For some reason, at which we must wonder or even marvel, Harponz did not choose to regard the scene thus revealed in any of those lights. “Pirly! Pirly! What are you doing?” he demanded. This suggests a certain sluggishness of the intellect, an unwillingness to perform even the slight amount of cogitation which would have told him with full certainty and in great detail precisely what Pirly was doing. Furthermore, it suggests a certain unreasonability of demands, for Pirly’s muzzle was occupied, even crowded, and even if he were eager to respond to his master’s question (which would come at the expense of his services to Fennel, making them imperfect in a way that any Rassimel would surely find repugnant), it would take Pirly some seconds to be able to respond.

During those seconds, Harponz overcame his (presumed) sluggishness of intellect, and augmented his (presumed) unreasonability of demands. “Pirly! Stop that at once! We suddenly have much to discuss! We shall commence with general topics, such as the fine distinction between ‘printer’s shop’ and ‘traff brothel’, which your previous master may have neglected but is crucial to our guild! We shall then refine our discussion to specifics, such as which of the two professions you actually are performing, and, based on that, in what circumstances you shall find continued employment!” He turned to Fennel. “And you, honored customer, may wish to disentangle yourself from my journeyman and depart swiftly and anonymously.”
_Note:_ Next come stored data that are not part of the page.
theorem witness_IntegerResults :
    (ready 0x070A44).Issues (readyBy 0) 2 (needResult 2 true false) one oneOpnds ∧ (ready 0x070A59).Issues (readyBy 0) 2 (needResult 2 false false) one oneOpnds
      ∧ (ready 0x070A58).Issues (readyBy 0) 2 (needResult 2 true true) one oneOpnds ∧ (ready 0x070A64).Issues (readyBy 1) 3 (needResult 3 true false) one oneOpnds
      ∧ (ready 0x070A79).Issues (readyBy 1) 3 (needResult 3 false false) one oneOpnds ∧ (ready 0x070A78).Issues (readyBy 1) 3 (needResult 3 true true) one oneOpnds := by
  refine ⟨issues ?_, issues ?_,
   issues ?_, issues ?_,
   issues ?_, issues ?_⟩ <;> decide +kernel

theorem witness_MultiplierResults :
    (ready 0x070A84).Issues (readyBy 1) 4 (needResult 4 true false) one oneOpnds ∧ (ready 0x070A8C).Issues (readyBy 1) 4 (needResult 4 true true) one oneOpnds :=
  ⟨issues (by decide +kernel), issues (by decide +kernel)⟩

/-- A division of the most negative number by -1, and one by 0. -/
def divReady (x : MoveWord) : State := (ready x).modCore 0 fun co => { co with ports := [(codePort 4 0, 0x8000000000000000)] }
theorem witness_DivisionCorners :
    (divReady 0x1FFA88).Issues (readyBy 1) 4 (needResult 4 true false) ⟨false, .imm 0x7FF, false⟩ ⟨0x8000000000000000, 0, 0, 0xFFFFFFFFFFFFFFFF⟩
      ∧ (divReady 0x100288).Issues (readyBy 1) 4 (needResult 4 true false) ⟨false, .imm 0, false⟩ ⟨0x8000000000000000, 0, 0, 0⟩
      ∧ (ready 0x070A8C).Issues (readyBy 1) 4 (needResult 4 true true) one oneOpnds :=
  ⟨issues (by decide +kernel), issues (by decide +kernel),
   issues (by decide +kernel)⟩

theorem witness_VectorArithmeticResults :
    (ready 0x070B44).Issues (readyBy 5) 10 (needResult 10 true false) one oneOpnds ∧ (ready 0x070B47).Issues (readyBy 5) 10 (needResult 10 true true) one oneOpnds
      ∧ (ready 0x070B4A).Issues (readyBy 5) 10 (needResult 10 false false) one oneOpnds :=
  ⟨issues (by decide +kernel), issues (by decide +kernel),
   issues (by decide +kernel)⟩

theorem witness_VectorCompareAndLaneResults :
    (ready 0x070B64).Issues (readyBy 5) 11 (needResult 11 true false) one oneOpnds ∧ (ready 0x070B75).Issues (readyBy 5) 11 (needResult 11 true true) one oneOpnds
      ∧ (ready 0x070B74).Issues (readyBy 5) 11 (needResult 11 false false) one oneOpnds ∧ (ready 0x070B8B).Issues (readyBy 6) 12 (needResult 12 true false) one oneOpnds := by
  refine ⟨issues ?_, issues ?_,
   issues ?_, issues ?_⟩ <;> decide +kernel

/-- A narrowing conversion with `vrc` in mode SR16. -/
def convertReady : State := (ready 0x070B6B).modStrand 0 0 fun x => { x with regs := [(codeVrc, 0x100000002)] }
theorem witness_VectorConversionResults :
    (ready 0x070B69).Issues (readyBy 5) 11 (needResult 11 false false) one oneOpnds ∧ convertReady.Issues (readyBy 5) 11 (needResult 11 false false) one oneOpnds
      ∧ regReady (convertReady.core 0) 0 (convertReady.strand 0 0) codeVrc 0 0 = true ∧ vrcMode (low64 ((convertReady.strand 0 0).regAt codeVrc 0)) = .sr16
      ∧ logRoom (convertReady.core 0) (convertReady.strand 0 0) codeVrc = true := by
  refine ⟨issues ?_, issues ?_,
   ?_, ?_, ?_⟩ <;> decide +kernel

theorem witness_SpecialFunctionResults :
    (ready 0x070B84).Issues (readyBy 6) 12 (needResult 12 false false) one oneOpnds ∧ ((ready 0x070B84).core 0).poolTill ≤ 0
      ∧ ((ready 0x070B84).modCore 0 fun co => { co with poolTill := 3 }).Issues (readyBy 6) 12 (needResult 12 false false) one oneOpnds
      ∧ (ready 0x070B8E).Issues (readyBy 6) 12 (needResult 12 true false) one oneOpnds := by
  refine ⟨issues ?_, ?_,
   issues ?_, issues ?_⟩ <;> decide +kernel

theorem witness_TransposerResults :
    (ready 0x070BA4).Issues (readyBy 6) 13 {} one oneOpnds ∧ (ready 0x101BA4).Issues (readyBy 6) 13 {} ⟨false, .imm 3, false⟩ ⟨0, 0, 0, 3⟩
      ∧ (ready 0x070BA5).Issues (readyBy 6) 13 { use0 := true } one oneOpnds ∧ (ready 0x070BA6).Issues (readyBy 6) 13 (needResult 13 false false) one oneOpnds
      ∧ (((ready 0x070BA6).core 0).trn.atStep 0).es = 32 ∧ (((ready 0x070BA6).core 0).trn.atStep 0).n = 32 := by
  refine ⟨issues ?_, issues ?_,
   issues ?_, issues ?_,
   ?_, ?_⟩ <;> decide +kernel

/-- A strand with extent 1 of 0x100 bytes, its first 0x80 pinned, and a trigger of ADR with offset v. -/
def adrReady (w : MoveWord) (v : Wide) : State :=
  ((ready w).modStrand 0 0 fun x => { x with
    extents := (List.replicate 8 ⟨0, 0, 0, 0⟩).set 1 ⟨0x10000, 0x100, 3, 0x80⟩
    extSlots := (List.replicate 8 ⟨0, 0, 0, 0, false⟩).set 0 ⟨1, 0, 0x80, 0x4000, false⟩ }).modCore 0 fun co => { co with ports := [(codePort 5 0, v)] }
theorem witness_AddressResults :
    (adrReady 0x070AA4 0x100).Issues (readyBy 2) 5 (needResult 5 true false) one ⟨0x100, 0, 0, 1⟩
      ∧ (adrReady 0x070AA4 0x7F).Issues (readyBy 2) 5 (needResult 5 true false) one ⟨0x7F, 0, 0, 1⟩
      ∧ ((adrReady 0x070AA4 0x7F).strand 0 0).slotFor 1 0x7F = some 0
      ∧ (adrReady 0x070AA4 0x80).Issues (readyBy 2) 5 (needResult 5 true false) one ⟨0x80, 0, 0, 1⟩
      ∧ (adrReady 0x070AA6 0).Issues (readyBy 2) 5 (needResult 5 false false) one ⟨0, 0, 0, 1⟩
      ∧ (adrReady 0x070AA7 2).Issues (readyBy 2) 5 (needResult 5 true true) one ⟨2, 0, 0, 1⟩
      ∧ (adrReady 0x070AA8 0).Issues (readyBy 2) 5 (needResult 5 true false) one ⟨0, 0, 0, 1⟩ := by
  refine ⟨issues ?_, issues ?_, ?_,
   issues ?_, issues ?_,
   issues ?_, issues ?_⟩ <;> decide +kernel

theorem witness_ScratchpadLoadResults :
    (ready 0x070AC4).Issues (readyBy 3) 6 (loadNeed false false) one oneOpnds
      ∧ (ready 0x070ACC).Issues (readyBy 3) 6 (loadNeed false true) one oneOpnds ∧ ((ready 0x070ACC).bankWait (readyBy 3) false (stridePieces 1 0)) = none
      ∧ (ready 0x070ACD).Issues (readyBy 3) 6 (loadNeed true false) one oneOpnds ∧ ((ready 0x070ACD).bankWait (readyBy 3) false (lanePieces 1 0)) = none
      ∧ ((ready 0x070ACC).bankWait (readyBy 3) false (stridePieces 1 128)).isSome = true := by
  refine ⟨issues ?_, issues ?_, ?_,
   issues ?_, ?_, ?_⟩ <;> decide +kernel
Fennel found that, indeed, the master-printer’s summation of the situation was quite accurate. Also it was quite difficult, for the washroom was very crowded with amenities, washroomities, machineries, and Pirly. In a moment or five, though, Fennel was extricated, and his clothing returned to an approximation of the dignity and decorum required for the husband of a baron.

As Fennel fled the printer’s shop, Pirly whispered to him, “I shall see you shortly!” Pirly had, in a singular instant of foolishness, taken Fennel’s rough and intense moan to heart.